-- ==== Sys2Proof/Machine/Ops.lean ====
section
/-!
DEFINITION. The named operations on the state: register fields, time, mode, interrupts, access errors, device memory.
-/
namespace Sys2Proof.Machine

/-! ### Register fields -/

/-- The value of entry `i` of a field: the cell if it is listed, else the field's reset value (R12). -/
def State.rd (s : State) (f : Fld) (i : Nat := 0) : Nat := (lookup s.regs (f.key i)).getD f.reset

/-- Entry `i` of field `f` set to the low bits of `v`. -/
def State.wr (s : State) (f : Fld) (v : Nat) (i : Nat := 0) : State :=
  { s with regs := insert s.regs (f.key i) (v % 2 ^ f.width) }

/-- A one-bit field as a truth value. -/
def State.flag (s : State) (f : Fld) (i : Nat := 0) : Bool := s.rd f i = 1

/-- A one-bit field set to a truth value. -/
def State.wrFlag (s : State) (f : Fld) (b : Bool) (i : Nat := 0) : State := s.wr f (b2n b) i

/-- The signed value of a field in two's complement. -/
def State.rdS (s : State) (f : Fld) (i : Nat := 0) : Int := toSigned f.width (s.rd f i)

/-- A signed value stored in a field in two's complement. -/
def State.wrS (s : State) (f : Fld) (v : Int) (i : Nat := 0) : State := s.wr f (ofSigned f.width v) i

/-- A field incremented, wrapping: every GEN field. -/
def State.inc (s : State) (f : Fld) (i : Nat := 0) : State := s.wr f (s.rd f i + 1) i

/-- A field increased by `n`, saturating at all ones: every counter of the manual that saturates. -/
def State.count (s : State) (f : Fld) (i : Nat := 0) (n : Nat := 1) : State := s.wr f (sat f.width (s.rd f i + n)) i

/-- A field returned to its reset value. -/
def State.clr (s : State) (f : Fld) (i : Nat := 0) : State := s.wr f f.reset i

/-- `g` applied where `b` holds. -/
def State.when (s : State) (b : Bool) (g : State → State) : State := if b then g s else s

/-- `g` applied to the state for each number below `n`, upward. -/
def State.upTo (s : State) (g : Nat → State → State) : Nat → State
  | 0 => s
  | n + 1 => g n (State.upTo s g n)

/-- `g` applied to the state for each entry of the list, in order. -/
def State.each {α : Type} (g : α → State → State) : List α → State → State
  | [], s => s
  | a :: as, s => State.each g as (g a s)

/-- How many numbers below `n` meet `p`. -/
def countUpTo (p : Nat → Bool) : Nat → Nat
  | 0 => 0
  | n + 1 => countUpTo p n + b2n (p n)

/-- Whether some number below `n` meets `p`. -/
def anyUpTo (p : Nat → Bool) : Nat → Bool
  | 0 => false
  | n + 1 => anyUpTo p n || p n

/-- Whether every number below `n` meets `p`. -/
def allUpTo (p : Nat → Bool) (n : Nat) : Bool := !anyUpTo (fun i => !p i) n

/-- The numbers below `n` that meet `p`, upward. -/
def filterUpTo (p : Nat → Bool) (n : Nat) : List Nat := (List.range n).filter p

/-! ### Free values, and what leaves the device -/

/-- A value the manual leaves open, of `w` bits. -/
def State.freeVal (s : State) (w : Nat) : Nat := Config.freeValue s.free % 2 ^ w

/-- The counter moves on, so that the next open value is another one. -/
def State.nextFree (s : State) : State := { s with free := s.free + 1 }

/-- Something leaves the device. -/
def State.emit (s : State) (o : Out) : State := { s with out := o :: s.out }

/-! ### Mode and time -/

/-- The current mode (R43). -/
def State.mode (s : State) : Mode := Mode.ofCode (s.rd SYS_MODE.CUR)

/-- Time counted in ticks of 20 µs, in nanoseconds: what every interval of the safety side is measured in (R22, R359). -/
def State.tickNs (s : State) : Nat := 20000 * s.ticks

/-- Nanoseconds that have really passed: the time base without the steps that the guard made (R386). Intervals of the control
side are measured on it, stamps on `timeNs`. -/
def State.upNs (s : State) : Nat := s.timeNs - s.eth.stepped

/-- Seconds of the 80-bit time (R7). -/
def State.sec (s : State) : Nat := s.timeNs / 1000000000

/-- Nanoseconds of the 80-bit time (R7): below 1,000,000,000. -/
def State.nsec (s : State) : Nat := s.timeNs % 1000000000

/-- The 80-bit time stored in three words: nanoseconds, seconds low and seconds high. -/
def State.wrTime (s : State) (f0 f1 f2 : Fld) (t : Nat) (i : Nat := 0) : State :=
  ((s.wr f0 (t % 1000000000) i).wr f1 (t / 1000000000 % 2 ^ 32) i).wr f2 (t / 1000000000 / 2 ^ 32) i

/-- The ten bytes of an 80-bit time in memory: nanoseconds in the lower four, seconds in the six above (R7). -/
def timeBytes (t : Nat) : List Nat := toBytesLE 4 (t % 1000000000) ++ toBytesLE 6 (t / 1000000000)

/-- The time that ten such bytes hold. -/
def bytesTime (bs : List Nat) : Nat := ofBytesLE (bs.take 4) + 1000000000 * ofBytesLE (slice bs 4 6)

/-- MDLL-A is lock-qualified: its output gate is open (`CLK_STATUS.MA_QUAL`). -/
def State.mdllA (s : State) : Bool := s.flag CLK_STATUS.MA_QUAL

/-- MDLL-B is lock-qualified. -/
def State.mdllB (s : State) : Bool := s.flag CLK_STATUS.MB_QUAL

/-! ### Interrupts (R428) -/

/-- One message of vector `v`; in reset and in Proof the endpoint's lines are idle (R448). -/
def sendMsix (v : Nat) (s : State) : State :=
  s.when (decide (s.phase = .done) && decide (s.mode ≠ .proof)) (fun s => s.emit (.msix v))

/-- An event of vector `v`: its pending bit is set, and a bit that was 0 and is unmasked sends one message. -/
def irq (v : Nat) (s : State) : State :=
  let p := s.rd SYS_IRQ_PEND.VEC
  let s' := s.wr SYS_IRQ_PEND.VEC (setBit p v true)
  if !bit p v && !bit (s.rd SYS_IRQ_MASK.VEC) v then sendMsix v s' else s'

/-! ### Access errors (R9, R10, R14, R444) -/

/-- The types of `SYS_ACC_ERR0.TYPE`. -/
inductive AccErr where
  | narrow | unmapped | notPermitted | locked | clockStop | size
  deriving DecidableEq, Repr, Inhabited

/-- The code of an access-error type. -/
def AccErr.code : AccErr → Nat
  | .narrow => 1 | .unmapped => 2 | .notPermitted => 3 | .locked => 4 | .clockStop => 5 | .size => 6

/-- The code of a requester in `SYS_ACC_ERR0.REQ`. Either core of the pair alone is recorded as the pair. -/
def requesterCode : Requester → Nat
  | .scarab => 0 | .core0 => 0 | .core1 => 0 | .app => 1 | .host => 2 | .sv => 3 | .ring _ => 4 | .slice _ => 1 | .hardware => 1

/-- The ring number of a requester. -/
def requesterRing : Requester → Nat
  | .ring r => r.val | _ => 0

/-- An access error: counted, and recorded where no record is held; a record raises vector 9. -/
def accessError (req : Requester) (ty : AccErr) (write : Bool) (addr : Nat) (s : State) : State :=
  let s := s.count SYS_ACC_ERR0.COUNT
  if s.flag SYS_ACC_ERR0.VALID then s
  else
    irq 9 ((((((s.wrFlag SYS_ACC_ERR0.VALID true).wr SYS_ACC_ERR0.REQ (requesterCode req)).wr SYS_ACC_ERR0.TYPE ty.code).wrFlag
      SYS_ACC_ERR0.WRITE write).wr SYS_ACC_ERR0.RING (requesterRing req)).wr SYS_ACC_ERR1.ADDR addr)

/-! ### Device memory -/

/-- The device memory's bytes at an address. -/
def State.memBytes (s : State) (a n : Nat) : List Nat := s.mem.readBytes a n

/-- The little-endian number of `n` bytes at an address (R6). -/
def State.memLE (s : State) (a n : Nat) : Nat := s.mem.readLE a n

/-- Bytes stored in device memory. -/
def State.memWrite (s : State) (a : Nat) (bs : List Nat) : State := { s with mem := s.mem.writeBytes a bs }

/-! ### Rounding -/

/-- A quotient rounded to an integer: exact where it is one, else rounded down or up as the device does, which the manual
leaves open (`Config.roundUp`). -/
def roundQ (num : Int) (den : Nat) : Int :=
  num / (den : Int) + (if num % (den : Int) = 0 then 0 else if Config.roundUp num den then 1 else 0)

/-- A quotient rounded to the nearest integer; a tie falls either way (`Config.roundUp`). -/
def roundNear (num : Int) (den : Nat) : Int :=
  let q := num / (den : Int)
  let r := num % (den : Int)
  if 2 * r < den then q else if 2 * r > den then q + 1 else if Config.roundUp num den then q + 1 else q

/-! ### Results -/

/-- The field of a register that a result's GEN and VALID form: an outcome advances GEN and sets VALID (R421). -/
def State.outcome (s : State) (gen valid : Fld) (i : Nat := 0) : State := (s.inc gen i).wrFlag valid true i

end Sys2Proof.Machine
end

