-- ==== Sys2Proof/Machine/Rings.lean ====
section
/-!
DEFINITION. DMA rings (R407 to R419): posting, checks, transfer, completion, commands, hardware delivery.
-/
namespace Sys2Proof.Machine

/-- The record of ring `r` changed. -/
def State.modRing (s : State) (r : Nat) (f : Ring → Ring) : State := { s with rings := tmod s.rings r f }

/-- A ring with nothing posted; its budget's account goes on. -/
def Ring.anew (g : Ring) : Ring := { (default : Ring) with window := g.window, bytes := g.bytes }

/-- The ring kinds of `DMA_RING_CFG.KIND`. -/
def kindIn : Nat := 1
def kindOut : Nat := 2
def kindCopy : Nat := 3

/-- The ring changes its state, and GEN advances. -/
def ringGo (r st : Nat) (s : State) : State := (s.wr DMA_RING_STATE.STATE st r).inc DMA_RING_STATE.GEN r

/-- A command outcome (R419): `CMD_RES` and GEN. -/
def ringResult (r : Nat) (ok : Bool) (s : State) : State :=
  (s.wr DMA_RING_STATE.CMD_RES (if ok then 1 else 5) r).inc DMA_RING_STATE.GEN r

/-- SIZE as the engine uses it: 1 to 4,096 (R407). -/
def State.ringSize (s : State) (r : Nat) : Nat := max 1 (min 4096 (s.rd DMA_RING_CFG.SIZE r))

/-- WRAP: the largest multiple of SIZE that does not exceed 65,536 (R407). -/
def State.ringWrap (s : State) (r : Nat) : Nat := 65536 / s.ringSize r * s.ringSize r

/-- Descriptor memory addresses of the ring are IOVAs; never on rings 0 to 7 (R402). -/
def State.ringTranslates (s : State) (r : Nat) : Bool := decide (8 ≤ r) && s.flag DMA_RING_CFG.TRANSLATE r

/-- How many descriptors are posted and not completed: HEAD - TAIL modulo WRAP. -/
def State.ringLevel (s : State) (r head : Nat) : Nat :=
  (head + s.ringWrap r - s.rd DMA_RING_TAIL.TAIL r) % s.ringWrap r

/-! ### Checks at posting (R408, R409) -/

/-- An untranslated memory range lies wholly in one region the ring may use (R394). -/
def regionOk (r : Nat) (write : Bool) (a n : Nat) : Bool :=
  if r < 8 then inSafety a n else inControl a n || inDram a n || (!write && inFlash a n)

/-- SRC_SP and DST_SP of CTRL: 0 device memory, 1 host, 2 port. -/
def srcSpace (ctrl : Nat) : Nat := ctrl % 4
def dstSpace (ctrl : Nat) : Nat := ctrl / 4 % 4

/-- The spaces suit the ring's kind: IN from a port to memory, OUT the reverse, COPY from memory to memory, or between device and host
memory; host space only on a ring whose port is PCIe (R409). -/
def State.spacesOk (s : State) (r ctrl : Nat) : Bool :=
  let a := srcSpace ctrl
  let b := dstSpace ctrl
  let kind := s.rd DMA_RING_CFG.KIND r
  let suit :=
    if kind = kindIn then decide (a = 2) && decide (b = 0)
    else if kind = kindOut then decide (a = 0) && decide (b = 2)
    else if kind = kindCopy then decide (a < 2) && decide (b < 2) && decide (a = 0 ∨ b = 0)
    else false
  suit && (decide (a ≠ 1 ∧ b ≠ 1) || decide (s.rd DMA_RING_CFG.PORT r = Config.pciePort.toNat))

/-- A side of a descriptor passes: a port; host space, but not on rings 0 to 7 (R35); device memory that is translated, or lies in a
region of the ring. -/
def State.addrOk (s : State) (r : Nat) (write : Bool) (space a n : Nat) : Bool :=
  decide (space = 2) || (if space = 1 then decide (8 ≤ r) else s.ringTranslates r || regionOk r write a n)

/-- The first addresses of the descriptor and completion arrays (R407). -/
def State.descArray (s : State) (r : Nat) : Nat := s.rd DMA_RING_DBASE.BASE r / 32 * 32
def State.doneArray (s : State) (r : Nat) : Nat := s.rd DMA_RING_CBASE.BASE r / 16 * 16

/-- Both arrays lie where R394 lets the ring's lie: those of rings 0 to 7 in the safety region, no others there. -/
def State.arraysOk (s : State) (r : Nat) : Bool :=
  regionOk r true (s.doneArray r) (16 * s.ringSize r) && regionOk r false (s.descArray r) (32 * s.ringSize r)

/-- The descriptor has a deadline: class B, and queue 3 of an Ethernet egress ring (R408). -/
def State.hasDeadline (s : State) (r ctrl : Nat) : Bool :=
  decide (ringClass r = 3) || (decide (16 ≤ r ∧ r < 24) && decide (s.rd DMA_RING_CFG.KIND r = kindOut) && decide (ctrl / 64 % 4 = 3))

/-- The reason a descriptor is refused at posting, if it is: FORMAT 0x03 before ADDR 0x02 (R409). -/
def State.refuseReason (s : State) (r src dst len deadline ctrl reserved : Nat) : Option Nat :=
  let a := srcSpace ctrl
  let b := dstSpace ctrl
  if reserved ≠ 0 ∨ len = 0 ∨ 16777216 < len ∨ (s.hasDeadline r ctrl ∧ 10000 < deadline) ∨ a = 3 ∨ b = 3
      ∨ (a = 0 ∧ 2 ^ 32 ≤ src) ∨ (b = 0 ∧ 2 ^ 32 ≤ dst) ∨ (a = 2 ∧ src ≠ 0) ∨ (b = 2 ∧ dst ≠ 0)
      ∨ !s.spacesOk r ctrl then some 3
  else if !s.arraysOk r || !s.addrOk r false a src len || !s.addrOk r true b dst len then some 2
  else none

/-- The ring stands (R417): MDLL-A is gated, in Dormant, or its arrays lie in a DRAM that is in self-refresh. -/
def State.ringStands (s : State) (r : Nat) : Bool :=
  !s.mdllA || decide (s.mode = .dormant)
    || (!s.mdllB && (touchesDram (s.descArray r) (32 * s.ringSize r) || touchesDram (s.doneArray r) (16 * s.ringSize r)))

/-- The descriptor of count `n`, posted at a tick, fetched from the array and checked (R408, R409); `waited` where the ring stood. -/
def State.fetchDesc (s : State) (r n tick : Nat) (waited : Bool) : Desc :=
  let a := s.descArray r + 32 * (n % s.ringSize r)
  let src := s.memLE a 8
  let dst := s.memLE (a + 8) 8
  let len := s.memLE (a + 16) 4
  let deadline := s.memLE (a + 22) 2
  let ctrl := s.memLE (a + 24) 1
  { seq := n, src := src, dst := dst, len := len, tag := s.memLE (a + 20) 2, deadline := deadline, ctrl := ctrl,
    refuse := s.refuseReason r src dst len deadline ctrl (s.memLE (a + 25) 7),
    abort := none, started := false, done := 0, delay := 0, late := none, resumed := false, preempted := false,
    corrected := false, pauseTicks := 0, postedTick := tick, waited := waited, finished := none, already := false }
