/-! ### State changes (R169, R171) -/

/-- The flags and the timer that `CNT_SEC_STATE` and `CNT_SEC_PREP` show. -/
def showSection (x : Nat) (s : State) : State :=
  let r := s.sec_ x
  let prep := decide (s.secState x = secPrepared)
  let tallies := decide (s.rd CNT_SEC_TALLY.IN x ≠ 0) || decide (s.rd CNT_SEC_TALLY.OUT x ≠ 0)
  let s := s.wrFlag CNT_SEC_STATE.SWEEPING (prep && tallies) x
  let s := s.wrFlag CNT_SEC_STATE.AWAIT_CONF (prep && decide (r.prepKind = 2) && !r.spoilt) x
  let s := s.wrFlag CNT_SEC_STATE.NEG (decide (s.secCountOf x < 0)) x
  s.wr CNT_SEC_PREP.ELAPSED (if prep then sat 16 ((s.cycles - r.prepCycle) / 1000) else 0) x

/-- A section takes a state with a cause; a change raises one section-state interrupt (R171). -/
def secGo (x st cause : Nat) (s : State) : State :=
  let changed := decide (s.secState x ≠ st)
  ((s.wr CNT_SEC_STATE.STATE st x).wr CNT_SEC_STATE.CAUSE cause x).when changed (irq 3)

/-- The reset in progress is over: kind, token and confirmation are cleared. -/
def endPrep (x : Nat) (s : State) : State :=
  (s.wr CNT_SEC_PREP.TOKEN 0 x).modSec x (fun r => { r with prepKind := 0, spoilt := false, confd := false })

/-- A cause of DISTURBED is decided (R169): a DISTURBED section keeps its first cause and shows the later one as last. -/
def disturbSection (x cause : Nat) (s : State) : State :=
  let s := s.wr CNT_SEC_CAUSE.LAST cause x
  if s.secState x = secDisturbed then s
  else
    let s := (s.wr CNT_SEC_CAUSE.FIRST cause x).count CNT_SEC_CAUSE.N_DIST x
    let s := (s.wrFlag CNT_SEC_STATE.LINK_HOLD false x).wr CNT_SEC_PEER.DISAGREE 0 x
    crumbEvent SNP_CFG.EN_SECTION CNT_SEC_STATE.reg (secGo x secDisturbed cause (endPrep x s))

/-- A cause of DISTURBED arises, to be decided in the evaluation of the boundary. -/
def addCause (x cause : Nat) (s : State) : State := s.modSec x (fun r => { r with causes := cause :: r.causes })

/-- A reset completes: the section becomes CLEAR. -/
def completeReset (x cause : Nat) (s : State) : State :=
  let s := endPrep x s
  secGo x secClear cause (s.modSec x (fun r => { r with doneCycle := some s.cycles }))

/-! ### Counting (R166 to R168, R173) -/

/-- One change of a section's count, with the tallies of a PREPARED section. -/
def applyCount (x : Nat) (d : Int) (s : State) : State :=
  let n := s.secCountOf x + d
  let s :=
    if n > 2047 ∨ n < -2047 then addCause x secCountRange s
    else (s.wrS CNT_SEC_STATE.COUNT n x).modSec x (fun r => { r with delta := r.delta + d })
  if s.secState x = secPrepared then
    if d > 0 then s.count CNT_SEC_TALLY.IN x else s.count CNT_SEC_TALLY.OUT x
  else s

/-- A wheel with direction `dir` at point `p` changes section `x` where the point bounds it. -/
def applyWheelAt (p dir x : Nat) (s : State) : State :=
  if s.secUsed x then
    match (s.bounds x).find? (fun b => decide (b.1 = p)) with
    | some b => applyCount x (if b.2 = dir then 1 else -1) s
    | none => s
  else s

/-- A wheel at point `p` in every section it bounds. -/
def applyWheel (p dir : Nat) (s : State) : State := s.upTo (applyWheelAt p dir) 64

/-- A record counts (R166): a WHEEL without HEAD_NOT_OK at the head of a local point in use. -/
def State.recordCounts (s : State) (r : ChRec) : Bool :=
  decide (r.kind = kindWheel) && decide (r.flags % 2 = 0) && decide (r.head < 96) && s.flag CNT_CP_CFG.USED r.head

/-- A record put into a list in order of event time, ties by head (R164). -/
def insertRecord (r : ChRec) : List ChRec → List ChRec
  | [] => [r]
  | q :: qs =>
    if r.timeNs < q.timeNs ∨ (r.timeNs = q.timeNs ∧ r.head < q.head) then r :: q :: qs else q :: insertRecord r qs

/-- The records in the order in which they are applied. -/
def sortRecords : List ChRec → List ChRec
  | [] => []
  | r :: rs => insertRecord r (sortRecords rs)

/-- The sections in use that a wheel with direction `dir` at point `p` enters (`true`) or leaves. -/
def State.sectionsAt (s : State) (p dir : Nat) (enters : Bool) : List Nat :=
  filterUpTo (fun x => s.secUsed x && (s.bounds x).any (fun b => decide (b.1 = p) && (decide (b.2 = dir) == enters))) 64

/-- The non-safety copy of a record (R298): R154's layout with the section entered and the section left. -/
def State.copyBytes (s : State) (r : ChRec) : List Nat :=
  r.bytes.take 0x1E ++ [(s.sectionsAt r.head r.dir true).headD 0xFF, (s.sectionsAt r.head r.dir false).headD 0xFF]

/-- Copies from section `x` have stopped (R36): it is DISTURBED, or the link that it is shared over is LOST. -/
def State.copyStopped (s : State) (x : Nat) : Bool :=
  decide (s.secState x = secDisturbed)
    || (s.flag CNT_SEC_CFG.SHARED x && decide (s.linkState (s.rd CNT_SEC_CFG.LINK x) = linkLost))

/-- A record whose copy any section concerned stops (R36): the sections that its wheel enters and leaves. -/
def State.copyStops (s : State) (r : ChRec) : Bool :=
  (s.sectionsAt r.head r.dir true ++ s.sectionsAt r.head r.dir false).any s.copyStopped

/-- The copy goes to Leaven's ring, where Leaven reads it, or is dropped and counted (R28, R298); one that R36 stops is not made. -/
def writeCopy (r : ChRec) (s : State) : State :=
  let ring := 8 + s.rd GFE_FF_CFG0.FF_RING
  if s.copyStops r then s
  else if s.ringOffers ring then
    let bs := s.copyBytes r
    let s := ringDeliver ring bs s
    { s with leaven := { s.leaven with copies := s.leaven.copies ++ [bs] } }
  else { s with counting := { s.counting with dropped := s.counting.dropped + 1 } }

/-- A counting local record is applied, and steps its point's counter (R160); its copy is written (R28). -/
def applyRecord (r : ChRec) (s : State) : State :=
  let s := writeCopy r (applyWheel r.head r.dir s)
  if r.dir = 1 then s.inc CNT_CP_STATE.CNT_AB r.head else s.inc CNT_CP_STATE.CNT_BA r.head

/-! ### Remote points (R158, R167, R181) -/

/-- The link of a remote point, and the report it takes at this boundary: while its link is UP, the last accepted one. -/
def State.pointLink (s : State) (p : Nat) : Nat := s.rd CNT_CP_CFG.LINK p
def State.pointReport (s : State) (p : Nat) : Option (List Nat) :=
  let l := s.pointLink p
  if s.linkIsUp l then
    let bs := slice (s.link l).reports (3 * s.rd CNT_CP_CFG.SLOT p) 3
    if bs.length = 3 then some bs else none
  else none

━━━━━━━━━━

[Task item]
Considering only the data above, return the lines in which "insertRecord" occurs.

[Your response]
def insertRecord (r : ChRec) : List ChRec → List ChRec
    if r.timeNs < q.timeNs ∨ (r.timeNs = q.timeNs ∧ r.head < q.head) then r :: q :: qs else q :: insertRecord r qs
  | r :: rs => insertRecord r (sortRecords rs)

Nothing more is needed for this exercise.